Create an R package from scratch!

Slide Deck

Writing R Packages I from Jeff Goldsmith.

Video Lecture

Example

Rather than jumping into how to organize this material, we’ll start by motivating the need for an R package by revisiting an example from Iteration. There, we wrote a short function to simulate data from a simple linear regression; this function returns a data frame containing the sample size and estimated coefficients for the simualted dataset.

sim_mean_sd = function(n, mu = 2, sigma = 3) {
  
  sim_data = tibble(
    x = rnorm(n, mean = mu, sd = sigma),
  )
  
  sim_data %>% 
    summarize(
      mu_hat = mean(x),
      sigma_hat = sd(x)
    )
}

You can download an R scripts containing sim_mean_sd.

We used these functions to examine the properties of the sample mean.

library(tidyverse)

sim_results = 
  tibble(sample_size = c(30, 60, 120, 240)) %>% 
  mutate(
    output_lists = map(.x = sample_size, ~rerun(1000, sim_mean_sd(n = .x))),
    estimate_dfs = map(output_lists, bind_rows)) %>% 
  select(-output_lists) %>% 
  unnest(estimate_dfs)

sim_results %>% 
  mutate(
    sample_size = str_c("n = ", sample_size),
    sample_size = fct_inorder(sample_size)) %>% 
  ggplot(aes(x = sample_size, y = mu_hat, fill = sample_size)) + 
  geom_violin()

It’s really easy to forget what these functions do and how to work with them, even in the space of a couple of weeks. In this case it’s not too bad to look back at the code, but for more complex functions it can be very challenging. That’s why writing packages is helpful.

`create_package()`

I’ll create a new package skeleton called example.package using usethis::create_package().

usethis::create_package("~/Desktop/example.package")

(Note: you might have thought I was going to call this example_package in keeping with literally everything else in the whole course. You’d be right; that’s exactly what I was going to do. But early on CRAN decided not to let underscores in package names and that’s one of those things that just probably won’t change. Putting .s in package names causes other problems and I would usually avoid it, but it seemed like the best option in this case. So here we are, stuck with example.package.)

Take a look at the directory that create_package() creates. This contains DESCRIPTION and NAMESPACE files, an empty R directory, and an R Project – everything you need to get a package started.

Open the R Project, and notice the build tab. RStudio has a lot of helpful built-in tools for package development, which we’ll use frequently. Like other things we’ve seen, these are often shortcuts for commands that do the same stuff.

Add function and document

My “package” currently doesn’t do anything, so I’m going to copy the .R file above into the R directory.

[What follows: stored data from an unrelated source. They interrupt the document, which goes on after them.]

-- ==== Sys2Proof/Machine/Access.lean ====
section
/-! DEFINITION. Accesses of lanes and uniform units: addresses and their checks (R99, R234), L1 (R193, R195), loads,
stores and atomics of global memory (R100-R103, R202, R224, R225, R237-R242, R363), local spaces (R187-R189, R233-R236),
acquires and releases (R195, R215, R236, R239). -/

namespace Sys2Proof.Machine

/-! ### Addresses -/

/-- The first address that fails the checks of R99. -/
def badAddress (size : Nat) : List DWord → Option Halt
  | [] => none
  | a :: as =>
    if a >>> 54 != 0 then some (.trap 0x16 a 0)
    else if a.toNat % size != 0 then some (.trap 0x17 a (BitVec.ofNat 64 size))
    else badAddress size as

/-- The check of R99 over lanes: the first failure traps, raised by every lane that fails with its cause. -/
def badLanes (size : Nat) (xs : List (Nat × DWord)) : Option Halt :=
  match badAddress size (xs.map Prod.snd) with
  | some (.trap cause d1 d2 _) =>
    let same := xs.filter fun x => match badAddress size [x.2] with | some (.trap k _ _ _) => k == cause | _ => false
    some (.trap cause d1 d2 (some (maskOf (same.map Prod.fst))))
  | h => h

/-- The effective address of R99. -/
def effective (gbase : DWord) (a index : Word) (size : Nat) : DWord :=
  gbase + a.setWidth 64 + index.signExtend 64 * BitVec.ofNat 64 size

/-- Positions whose address meets the same granule as one address. -/
def sameGranule (size : Nat) (xs : List (Nat × DWord)) (a : DWord) : Mask :=
  maskOf ((xs.filter fun x => x.2.toNat / size == a.toNat / size).map Prod.fst)

/-! ### L1 (R193, R195) -/

/-- The group's load may use the core's copy of a line: it entered after the group's last acquire. -/
def Core.hit (k : Core) (acq line : Nat) : Bool :=
  match tget k.l1 line with
  | some t => acq ≤ t
  | none => false

/-- Lines L1 has room for: L banks of 16 KiB (R193). -/
def Core.l1Room (k : Core) : Nat :=
  match k.menu with
  | some e => 128 * (menuBanks e).1
  | none => 0

/-- The line that entered first. -/
def oldestLine : Tab Nat → Option (Nat × Nat)
  | [] => none
  | (l, t) :: xs =>
    match oldestLine xs with
    | some (m, u) => if u < t then some (m, u) else some (l, t)
    | none => some (l, t)

def Core.dropLine (k : Core) (line : Nat) : Core :=
  { k with
    l1 := terase k.l1 line
    stale := k.stale.filter fun x => lineOf x.1 != line
    hostStale := k.hostStale.filter fun x => lineOf x.1 != line }

/-- A line enters L1 with the bytes of its home; a full L1 gives up its oldest line. -/
def Core.fillLine (k : Core) (line : Nat) : Core :=
  if k.l1Room = 0 then k
  else
    let k := k.dropLine line
    let k := { k with l1 := tset k.l1 line k.l1Time }
    if k.l1.length ≤ k.l1Room then k
    else match oldestLine k.l1 with
      | some (l, _) => k.dropLine l
      | none => k

/-- Some byte of a range is older in the core's copy than at home. -/
def Core.isStale (k : Core) (a n : Nat) : Bool := (List.range n).any fun i => (tget k.stale (a + i)).isSome

/-- Bytes as the core's copy has them. -/
def State.staleBytes (s : State) (k : Core) (a : Nat) : Nat → List Byte
  | 0 => []
  | n + 1 => ((tget k.stale a).getD (s.byte a)) :: s.staleBytes k (a + 1) n

/-- A read at home leaves no older copy of those bytes in the reading core (R210), nor of the aligned 8 bytes around them,
which are read whole (R102). -/
def State.refresh (s : State) (core a n : Nat) : State :=
  let s := s.metHost a n
  if (s.core core).isStale (a / 8 * 8) ((a + n + 7) / 8 * 8 - a / 8 * 8) then
    s.modCore core fun k => { k with stale := k.stale.filter fun x => x.1 / 8 < a / 8 || (a + n - 1) / 8 < x.1 / 8 }
  else s
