/-- A firing of a level in a team changes. -/
def Team.modFiring (t : Team) (level : Nat) (f : Firing → Firing) : Team :=
  let rec go : List Firing → List Firing
    | [] => []
    | x :: xs => if x.level = level then f x :: xs else x :: go xs
  { t with firings := go t.firings }

/-- The headers of the runs of a firing (R155, R163): the first that fails, with its lowest caller. -/
def State.badRun (s : State) (core : Nat) : List GatherRun → Option (Nat × Nat × Halt)
  | [] => none
  | r :: rs =>
    match r.callers with
    | [] => s.badRun core rs
    | (k, p) :: _ =>
      match checkWidth (s.core core) k r.callee 2 (fun x => x == 0 || x == 12) with
      | .error h => some (k, p, h)
      | .ok _ => s.badRun core rs

/-- The callers' v0 to v7 go into the slots of the gather area, caller i into slot i (R156). -/
def gatherArea (s : State) (area : Tab Word) : Nat → List (Nat × Nat) → Tab Word
  | _, [] => area
  | i, (k, p) :: xs =>
    let l := ((tget s.groups k).map (·.lane p)).getD Lane.blank
    gatherArea s ((List.range 8).foldl (fun a r => tset a (8 * i + r) (l.reg r)) area) (i + 1) xs

/-- The groups of callers. -/
def GatherRun.groups (r : GatherRun) : List Nat := (r.callers.map Prod.fst).eraseDups

/-- The callee thread in the lowest caller's lane, which saves first (R158): a fault on its slot parks it on that fault, and a
trap stops its group at its GATHER (R149). -/
def State.startHere (s : State) (tid : Nat) (t : Team) (f : Firing) (r : GatherRun) (hdr : Word) (v : List Word)
    (area : Tab Word) (k p : Nat) (g : Group) : State :=
  let l := g.lane p
  let va := saveSlot g f.level p
  let frame := s.frameAt k g p
  let here := match l.state with | .parked w => some w | _ => f.wait
  match s.slotPlace k g p va frame with
  | .error (.trap cause d1 d2 _) => s.trapGroup k l.gatherUnit (1#32 <<< p) 0xFFFFFFFF#32 cause d1 d2
  | .error _ => s
  | .ok (none, s) => s.setTeam tid (t.modFiring f.level fun x => { x with wait := here })
  | .ok (some place, s) =>
    let s := s.saveLane k g p va l frame (g.u.reg 55) place
    let saved : Saved := ⟨l.lid, l.nest, frame, l.args, l.lrng, va, l.vpc⟩
    let s := s.modGroup k fun h =>
      s.learnFrom r.groups { h.setLane p (l.enter (hdrFrame hdr) r.callee f.level 0 v l.lrng) with
        u := { h.u.setReg 55 (token f.level) with q := Latches.invalid }, entryQ := Latches.invalid }
    s.setTeam tid ({ t with gather := area }.modFiring f.level fun x =>
      { x with thread := some (k, p), block := false, hdr := hdr, saved := some saved, wait := here })
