-- ==== Sys2Proof/Machine/Cell.lean ====
section
/-! DEFINITION. Fences (R243), waits on completion objects (R244), the cell instructions (R245-R249), and the events of
cells, watchers, posted atomics and the stroke counter (R226, R228, R239, R244, R285, R313). -/

namespace Sys2Proof.Machine

/-! ### Fences (R213, R243) -/

/-- A unit goes on after what it waits for. -/
def released (r : Res) (f : State → Res) : Res :=
  match r with
  | .error h => .error h
  | .ok s => f s

/-- A fence on the cox: its accesses are performed as they issue, so that none is left to order (R341, log entry 11); an acquire
at .sys holds for whoever is ordered after it (R203). -/
def coxFence (n : Nat) (s : State) (c : Issue) : Out :=
  coxGuarded s c fun _ => .ok (if n = 5 then s.forgetHost else s)

def execFence (n : Nat) (s : State) : Out :=
  orCox s (coxFence n s) <| guardedUnit 0 s fun c _ =>
    released (s.release c.gkey c.lanes n) fun s => .ok ((s.acquire c.gkey n).advance c)

/-- A posted atomic of the issuing lanes is a read that an acquire fence follows: it is performed first (R208, R212). -/
def execFenceAcq (n : Nat) (s : State) : Out :=
  orCox s (coxFence n s) <| guardedUnit 0 s fun c _ =>
    settled s c fun s => .ok ((s.acquire c.gkey n).advance c)

def execFenceRel (n : Nat) (s : State) : Out :=
  orCox s (coxFence 0 s) <| guardedUnit 0 s fun c _ =>
    released (s.release c.gkey c.lanes n) fun s => .ok (s.advance c)

/-- Fences of S in order: by stroke tick, then core, then seat, then order of issue (R213). -/
def scInsert (x : DWord × Nat × Nat × Nat) : List (DWord × Nat × Nat × Nat) → List (DWord × Nat × Nat × Nat)
  | [] => [x]
  | y :: ys =>
    let key := fun (z : DWord × Nat × Nat × Nat) => [z.1.toNat, z.2.1, z.2.2.1, z.2.2.2]
    if key x < key y then x :: y :: ys else y :: scInsert x ys

/-- Accesses of a core at peers that have not been answered (R363). -/
def State.coreAsks (s : State) (core : Nat) : Bool :=
  s.peerWaits.any fun x => x.2.unit.isNone && x.2.pos < 32 && coreOf x.2.gkey == core

/-- An SC fence with its number in order of issue drains its core: every posted atomic and every access at a peer. Then it waits
for the next stroke tick. -/
def State.scDrain (s : State) (c : Issue) (i : Nat) : Res :=
  let hold := fun (s : State) (tick : Option DWord) => s.modGroup c.gkey fun g => { g with hold := some (.scFence c.addr c.lanes tick i) }
  match s.complete c.gkey fun _ => true with
  | .error h => .error h
  | .ok s => if s.coreAsks (coreOf c.gkey) then .error .hold else .ok (hold s (some (s.stroke + 1)))

/-- FENCE.sc takes its number when it is first issued, and holds its group; drained, it waits for the stroke tick by whose index
it takes its place in S (R139, R213). On the cox it is a fence like the others (log entry 11). -/
def execFenceSc (n : Nat) (s : State) : Out :=
  orCox s (coxFence n s) <| guardedUnit 0 s fun c g =>
    let start := fun (_ : Unit) =>
      let i := s.nextId
      let s := { s with nextId := i + 1 }
      match s.scDrain c i with
      | .ok s => .ok s
      | .error _ => .ok (s.modGroup c.gkey fun g => { g with hold := some (.scFence c.addr c.lanes none i) })
    match g.hold with
    | some (.scFence unit m tick i) =>
      if !c.holds? unit m then start ()
      else
        match tick with
        | none => s.scDrain c i
        | some t =>
          if s.stroke < t then .error .hold
          else
            let s := { s with scOrder := scInsert (t, coreOf c.gkey, seatOf c.gkey, i) s.scOrder }
            .ok (((s.acquire c.gkey n).modGroup c.gkey fun g => { g with hold := none }).advance c)
    | _ => start ()

/-! ### CWAIT (R244) -/

/-- A number for the line a CWAIT watches; objects on peer leaves stand above all memory. -/
def watchAddress (s : State) (core asid va : Nat) : Nat × Bool :=
  match (s.translate core asid va .load).1 with
  | .to (.here pa _) => (pa, true)
  | .to (.peer dev pa) => (2 ^ 53 * (dev + 1) + pa, false)
  | .fault _ => (va, false)

/-- The group becomes a watcher of a line if its die has a free watch entry (R244). -/
def State.watch (s : State) (gkey pa : Nat) : State :=
  if (s.die (homeDie pa)).watches.length < 1024 then
    s.modDie (homeDie pa) fun d => { d with watches := d.watches ++ [(gkey, lineOf pa, false)] }
  else s

/-- CWAIT on the cox: the object is named by its physical address, and the cox waits at the unit (R341, log entry 11). -/
def coxCwait (a b : USrc) (s : State) (c : Issue) : Out :=
  let u := (s.core c.core).cox.u
  let short := leNat (s.coxRead c.core (a.get u).toNat 4) < ((b.get u).setWidth 32 : Word).toNat
  if c.kholds 0 u && (coxBad (a.get u) 16).isNone && (short || s.coxWaits c (a.get u) 0 4) then .next { s with cur := none }
  else coxAt s c a 16 fun _ _ => .ok s

def execCwait (a b : USrc) (s : State) : Out :=
  orCox s (coxCwait a b s) <| guardedUnit 0 s fun c g =>
    let va := a.get g.u
    match badAddress 16 [va] with
    | some h => .error h
    | none =>
      match eachRes (fun p s => s.settleLane c.gkey p va.toNat 4) (positions c.lanes) s with
      | .error h => .error h
      | .ok s =>
      let (pa, watched) := watchAddress s (coreOf c.gkey) (s.asidOf g) va.toNat
      match s.uniformRead false c g va.toNat 4 with
      | .error h => .error h
      | .ok (none, s) => .ok s
      | .ok (some bs, s) =>
        if ((b.get g.u).setWidth 32 : Word).toNat ≤ leNat bs then .ok ((s.acquire c.gkey 4).advance c)
        else
          let s := (s.acquire c.gkey 4).parkAll c.gkey c.lanes (.cwait pa)
          .ok (if watched then s.watch c.gkey pa else s)

/-! ### Cell forms (R245) -/

/-- The common checks of a cell form: the cell's address and its tag's being in force; none with the lanes parked. An
untagged page gives false. -/
def State.cellAccess (s : State) (c : Issue) (g : Group) (va : DWord) (k : Acc) : Except Halt (Option (Nat × Bool) × State) :=
  match badAddress 32 [va] with
  | some h => .error h
  | none =>
    match s.translate (coreOf c.gkey) (s.asidOf g) va.toNat k with
    | (.fault f, s) =>
      match positions c.lanes with
      | [] => .ok (none, s)
      | p :: _ =>
        .ok (none, (s.laneFault c.gkey g p va.toNat f k c.lanes).parkAll c.gkey c.lanes
          (.fault (s.asidOf g) (va.toNat / 65536)))
    | (.to (.peer _ _), s) => .ok (some (0, false), s)
    | (.to (.here pa tagged), s) =>
      if tagged && s.ownsPlace (s.asidOf g) (.here pa tagged) 32 then .error .hold else .ok (some (pa, tagged), s)

/-- A cell form on the cox, whose accesses no page marks as tagged: cause 0x1A (R245, R341). -/
def coxCell (a : USrc) (s : State) (c : Issue) : Out := coxAt s c a 32 fun _ _ => .error 0x1A

/-- A cell form that needs a tagged page. -/
def cellForm (s : State) (a : USrc) (k : Acc) (body : Issue → Group → DWord → Nat → State → Res) : Out :=
  orCox s (coxCell a s) <| closingUnit 0 s fun c g =>
    let va := a.get g.u
    match s.cellAccess c g va k with
    | .error h => .error h
    | .ok (none, s) => .ok s
    | .ok (some (_, false), _) => .error (.trap 0x1A va 0)
    | .ok (some (pa, true), s) => body c g va pa s

/-- The 32 bytes of four uniform registers. -/
def UFile.block (u : UFile) (b : Nat) : List Byte := leBytes 32 (u.run b 4)

/-- The record a SUSPEND writes: its team's address space in place of the operand's (R246). -/
def withAsid (n asid : Nat) : Nat := n - bits n 153 142 * 2 ^ 142 + asid % 4096 * 2 ^ 142

def execSuspend (a : USrc) (b : Nat) (s : State) : Out :=
  cellForm s a .store fun c g va pa s =>
    let n := withAsid (g.u.run b 4) (s.asidOf g)
    if !cellRecOk n || bits n 245 197 != bits va.toNat 53 5 then .error (.trap 0x1B va 0)
    else if s.tag pa = tagEvaluating then .error (.trap 0x1D va 0)
    else
      released (s.release c.gkey c.lanes 4) fun s =>
        .ok (((s.store (some (coreOf c.gkey)) pa (leBytes 32 n)).setTag pa tagSuspended).advance c)

/-- TOUCH triggers without data; an untagged page is no cell (R245, R247), and the cox's memory has none. -/
def execTouch (a : USrc) (s : State) : Out :=
  orCox s (fun c => coxAt s c a 32 fun _ _ => .ok s) <| closingUnit 0 s fun c g =>
    let va := a.get g.u
    match s.cellAccess c g va .load with
    | .error h => .error h
    | .ok (none, s) => .ok s
    | .ok (some (_, false), s) => .ok (s.advance c)
    | .ok (some (pa, true), s) =>
      if s.tag pa = tagValue then .ok ((s.acquire c.gkey 4).advance c)
      else
        match s.meetCell c.gkey g c.lanes pa va.toNat with
        | .error h => .error h
        | .ok s => .ok s

/-- A peer's request is performed at this device (R231, R363), and answered. -/
def State.peerAct (s : State) (dev : Nat) (r : PeerReq) : State :=
  if r.major = 0x20 then s.answer dev { r with data := s.bytes r.pa r.size }
  else if r.major = 0x23 then
    (s.updateObject r.pa (bits r.operand.toNat 7 0) (bits r.operand.toNat 15 8)).answer dev { r with data := [] }
  else
    let (old, s) := s.hostAtomic r.pa r.major r.funct r.operand r.swap
    s.answer dev { r with data := leBytes (atomicBytes r.major) old }

/-- The first cell of a written range that forbids the write (R225, R231): one under evaluation, or one in SUSPENDED or FAILED
that is not covered whole. -/
def State.closedCell (s : State) (pa n : Nat) : Option Nat :=
  ((List.range (n / 32 + 2)).map fun i => cellOf pa + 32 * i).find? fun x =>
    x < pa + n && s.tag x != tagValue && (s.tag x == tagEvaluating || !(pa ≤ x && x + 32 ≤ pa + n))
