-- ==== Sys2Proof/Machine/Special.lean ====
section
/-! DEFINITION. The special functions of R130, correctly rounded: a fixed-point value with an error bound is rounded at both
ends of its bound, and taken again at a higher precision while the two disagree. -/

namespace Sys2Proof.Machine

/-- Fraction bits of the working fixed point for a precision. -/
def work (p : Nat) : Nat := p + 64

/-- r 2^(n - w) rounded. -/
def roundFix (neg : Bool) (r w : Nat) (n : Int) : Nat :=
  let (a, b) := dyadic r (n - w)
  fp32.round .rne false neg a b 0

/-- Both ends of r ± err round to one FP32 code. -/
def bracketBy (err : Nat) (neg : Bool) (r w : Nat) (n : Int) : Option Nat :=
  let lo := roundFix neg (r - err) w n
  if lo == roundFix neg (r + err) w n then some lo else none

/-- The error bound of every series below: 2^56 last places of the working fixed point. -/
def bracket (neg : Bool) (r w : Nat) (n : Int) : Option Nat := bracketBy (2 ^ 56) neg r w n

/-- The first precision at which a function's value is decided. -/
def decided (f : Nat → Option Nat) : Nat :=
  match f 192 with
  | some x => x
  | none =>
    match f 448 with
    | some x => x
    | none => (f 960).getD fp32.nan

/-! ### Constants and series at 2^w -/

/-- Σ t / ((2i + 1) k^(2i)), i rising from i, with signs alternating when alt. -/
def atanSum (k2 : Nat) (alt : Bool) (t : Int) (i : Nat) : Nat → Int
  | 0 => 0
  | n + 1 => t / (2 * i + 1 : Nat) + atanSum k2 alt (if alt then -(t / (k2 : Int)) else t / (k2 : Int)) (i + 1) n

/-- atan(1/k). -/
def atanInv (k w : Nat) : Int := atanSum (k * k) true ((2 ^ w / k : Nat) : Int) 0 (w / 4 + 2)

/-- π by Machin's formula. -/
def piFix (w : Nat) : Nat := (16 * atanInv 5 w - 4 * atanInv 239 w).toNat

/-- ln 2 = 2 atanh(1/3). -/
def ln2Fix (w : Nat) : Nat := (2 * atanSum 9 false ((2 ^ w / 3 : Nat) : Int) 0 (w / 3 + 2)).toNat

/-- Σ t, each term t y / i of the one before it: the exponential. -/
def expSum (w y t i : Nat) : Nat → Nat
  | 0 => t
  | n + 1 => t + expSum w y (t * y / 2 ^ w / i) (i + 1) n

/-- e^y for y at 2^w, y ≤ 32. -/
def expFix (w y : Nat) : Nat := expSum w y (2 ^ w) 1 (w / 2 + 40)

/-- Σ t - t r² / ((i+1)(i+2)) + ...: sine from (r, 1), cosine from (1, 0). -/
def trigSum (w r : Nat) (t : Int) (i : Nat) : Nat → Int
  | 0 => t
  | n + 1 => t + trigSum w r (-(t * r * r / (2 ^ (2 * w) : Nat) / ((i + 1) * (i + 2) : Nat))) (i + 2) n

def sinFix (w r : Nat) : Nat := (trigSum w r (r : Int) 1 (w / 4 + 10)).toNat
def cosFix (w r : Nat) : Nat := (trigSum w r ((2 ^ w : Nat) : Int) 0 (w / 4 + 10)).toNat

/-- 2 atanh(z) at 2^w. -/
def atanhSum (w z t i : Nat) : Nat → Nat
  | 0 => 0
  | n + 1 => t / (2 * i + 1) + atanhSum w z (t * z / 2 ^ w * z / 2 ^ w) (i + 1) n

/-- ln(x / y) for x ≥ y. -/
def lnFix (w x y : Nat) : Nat :=
  let z := (x - y) * 2 ^ w / (x + y)
  2 * atanhSum w z z 0 (w / 2 + 2)

/-- m 2^e at 2^w, rounded down. -/
def fixed (m : Nat) (e : Int) (w : Nat) : Nat := let (a, b) := dyadic m (e + w); a / b

/-! ### The functions -/

/-- 2^a (R130). -/
def exp2Fp32 (a : FVal) : Nat :=
  match a with
  | .nan => fp32.nan
  | .inf n => if n then 0 else 0x7F800000
  | .fin neg m e =>
    if m = 0 then 0x3F800000
    else
      let (x, d) := dyadic m e
      if x ≥ 160 * d then (if neg then 0 else 0x7F800000)
      else
        -- a = n + f with 0 ≤ f < 1
        let k : Int := if neg then -((x + d - 1) / d : Nat) else (x / d : Nat)
        let f := if neg then ((x + d - 1) / d) * d - x else x % d
        if f = 0 then (let (p, q) := dyadic 1 k; fp32.round .rne false false p q 0)
        else decided fun p =>
          let w := work p
          let y := f * ln2Fix (w + 8) / (2 ^ 8 * d)
          bracket false (expFix w y) w k

/-- log₂ a (R130). -/
def log2Fp32 (a : FVal) : Nat :=
  match a with
  | .nan => fp32.nan
  | .inf n => if n then fp32.nan else 0x7F800000
  | .fin neg m e =>
    if m = 0 then 0xFF800000
    else if neg then fp32.nan
    else
      -- a = (m / 2^s) 2^k with 3/4 ≤ m / 2^s < 3/2
      let s := if 2 * m < 3 * 2 ^ Nat.log2 m then Nat.log2 m else Nat.log2 m + 1
      let k : Int := e + s
      if m = 2 ^ s then fp32.rne (intVal k)
      else decided fun p =>
        let w := work p
        let l : Int := if m ≥ 2 ^ s then (lnFix w m (2 ^ s) : Int) else -(lnFix w (2 ^ s) m : Int)
        let r : Int := k * (2 ^ w : Nat) + l * (2 ^ w : Nat) / (ln2Fix w : Int)
        bracket (r < 0) r.natAbs w 0

/-- The quadrant of a non-negative value and what is left of it, at 2^w. -/
def quadrant (m : Nat) (e : Int) (w : Nat) : Nat × Nat :=
  let v := w + 200
  let h := piFix v / 2
  let x := fixed m e v
  ((x / h) % 4, x % h / 2 ^ 200)

/-- sin a (R130); cos when quarter is 1. -/
def trigFp32 (quarter : Nat) (a : FVal) : Nat :=
  match a with
  | .nan => fp32.nan
  | .inf _ => fp32.nan
  | .fin neg m e =>
    if m = 0 then (if quarter = 0 then fp32.sign neg 0 else 0x3F800000)
    else decided fun p =>
      let w := work p
      let (q, r) := quadrant m e w
      let k := (q + quarter) % 4
      let v := if k % 2 = 0 then sinFix w r else cosFix w r
      let n := (k ≥ 2) != (neg && quarter == 0)
      bracket n v w 0

/-- tanh a (R130). -/
def tanhFp32 (a : FVal) : Nat :=
  match a with
  | .nan => fp32.nan
  | .inf n => fp32.sign n 0x3F800000
  | .fin neg m e =>
    if m = 0 then fp32.sign neg 0
    else
      let (x, d) := dyadic m e
      if x ≥ 16 * d then fp32.sign neg 0x3F800000
      else decided fun p =>
        let w := work p
        let t := expFix (w + 8) (fixed m (e + 1) (w + 8))
        bracket neg ((t - 2 ^ (w + 8)) * 2 ^ w / (t + 2 ^ (w + 8))) w 0

/-- 1/a (R130). -/
def rcpFp32 (a : FVal) : Nat := fp32.div (.fin false 1 0) a

end Sys2Proof.Machine
end

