def execScaleF4b (d : LDst) (a b : LSrc) (n : Bool) (g : Nat) (s : State) : Out :=
  lanesUnit g (fun gr l => d.put32 n (w32 (scaleF4b (cvmSat gr.cvm cvmF4b) (a.r32 l).toNat (b.r32 l).toInt)) l) s

def execMx2f4b (d : LDst) (a : LSrc) (n : Bool) (g : Nat) (s : State) : Out :=
  float1 (fun x => bits x 7 0 + 0x8000) d a n g s

/-! ### Special functions (R130) -/

def execRcp (d : LDst) (a : LSrc) (n : Bool) (g : Nat) (s : State) : Out :=
  float1 (fun x => rcpFp32 (fp32.value x)) d a n g s

def execRsq (d : LDst) (a : LSrc) (n : Bool) (g : Nat) (s : State) : Out :=
  float1 (fun x => fp32.rsqrt (fp32.value x)) d a n g s

def execSqrt (d : LDst) (a : LSrc) (n : Bool) (g : Nat) (s : State) : Out :=
  float1 (fun x => fp32.sqrt (fp32.value x)) d a n g s

def execExp2 (d : LDst) (a : LSrc) (n : Bool) (g : Nat) (s : State) : Out :=
  float1 (fun x => exp2Fp32 (fp32.value x)) d a n g s

def execLog2 (d : LDst) (a : LSrc) (n : Bool) (g : Nat) (s : State) : Out :=
  float1 (fun x => log2Fp32 (fp32.value x)) d a n g s

def execSin (d : LDst) (a : LSrc) (n : Bool) (g : Nat) (s : State) : Out :=
  float1 (fun x => trigFp32 0 (fp32.value x)) d a n g s

def execCos (d : LDst) (a : LSrc) (n : Bool) (g : Nat) (s : State) : Out :=
  float1 (fun x => trigFp32 1 (fp32.value x)) d a n g s

def execTanh (d : LDst) (a : LSrc) (n : Bool) (g : Nat) (s : State) : Out :=
  float1 (fun x => tanhFp32 (fp32.value x)) d a n g s

/-! ### Rounding, keys, random numbers, exponents (R131-R134) -/

/-- An integral FP32 value by a mode (R131). -/
def roundIntegral (mode : RMode) (x : Nat) : Nat :=
  match fp32.value x with
  | .nan => fp32.nan
  | .inf _ => x
  | .fin neg m e =>
    if m = 0 || e ≥ 0 then x
    else
      let (num, den) := dyadic m e
      fp32.round .rne false neg (roundAt mode neg num den 0 0) 1 0

def execFrnd (d : LDst) (a : LSrc) (r : Nat) (n : Bool) (g : Nat) (s : State) : Out :=
  float1 (roundIntegral (RMode.ofCode r)) d a n g s

/-- A coordinate of KEY3 and its flag: floor(w / h) clamped to 0 to 1023 (R132). -/
def keyCoord (w : FVal) (hm : Nat) (he : Int) : Nat × Bool :=
  match w with
  | .nan => (0, true)
  | .inf neg => if neg then (0, true) else (1023, true)
  | .fin neg m e =>
    let (x, y) := dyadic m (e - he)
    let (num, den) := (x, y * hm)
    if m = 0 then (0, false)
    else if neg then (0, true)
    else if num / den > 1023 then (1023, true)
    else (num / den, false)

/-- Bits i of three coordinates at 3i, 3i + 1, 3i + 2. -/
def interleave (x y z : Nat) : Nat → Nat
  | 0 => 0
  | i + 1 => interleave x y z i + 2 ^ (3 * i) * (bits x i i + 2 * bits y i i + 4 * bits z i i)

/-- The key of a quad, x in its lowest word (R132). -/
def mortonKey (q : Nat) : Nat :=
  match fp32.value (bits q 127 96) with
  | .fin false hm he =>
    if hm = 0 then 2 ^ 31
    else
      let x := keyCoord (fp32.value (bits q 31 0)) hm he
      let y := keyCoord (fp32.value (bits q 63 32)) hm he
      let z := keyCoord (fp32.value (bits q 95 64)) hm he
      interleave x.1 y.1 z.1 10 + (if x.2 || y.2 || z.2 then 2 ^ 31 else 0)
  | _ => 2 ^ 31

Putting all your functions in a package keeps them from cluttering up your scripts and R Markdown documents, but packages aren’t really useful without documentation.

Open sim_regression.R and put your cursor somewhere inside the function. In RStudio, go to Code > Insert Roxygen Skeleton; this will add a bunch of commented lines above the function. We’ll use the roxygen2 package to convert these specially formatted lines into the file /man/sim_mean_sd.Rd, which will become the help page accessed using ?sim_mean_sd.

After updating the title, writing a short summary of the function, describing input parameters and the return object (ignore @export and @examples for now), you should have something like the following:

#' Generate sample mean and SD
#'
#' Simulates data from a normal distribution with a  user-defined
#' sample size, true mean, and true SD. Reports the sample mean and
#' SD.
#'
#' @param n sample size
#' @param mu true mean
#' @param sigma true standard deviation
#'
#' @return tibble with two rows, containing sample mean and SD
#' @export
#'
#' @examples

Once the roxygen comments are in place, use devtools::document() in the console or Build > More > Document to create help pages for the function. In the directory for the package, you should find a new /man/ subdirectory, with a file for each function with the extension .Rd. These are the documentation files; you can open them if you want, but don’t edit them! Always change your documentation in the roxygen comments – doing so keeps your functions and documentation in the same place, which makes it easier to stay organized and up to date.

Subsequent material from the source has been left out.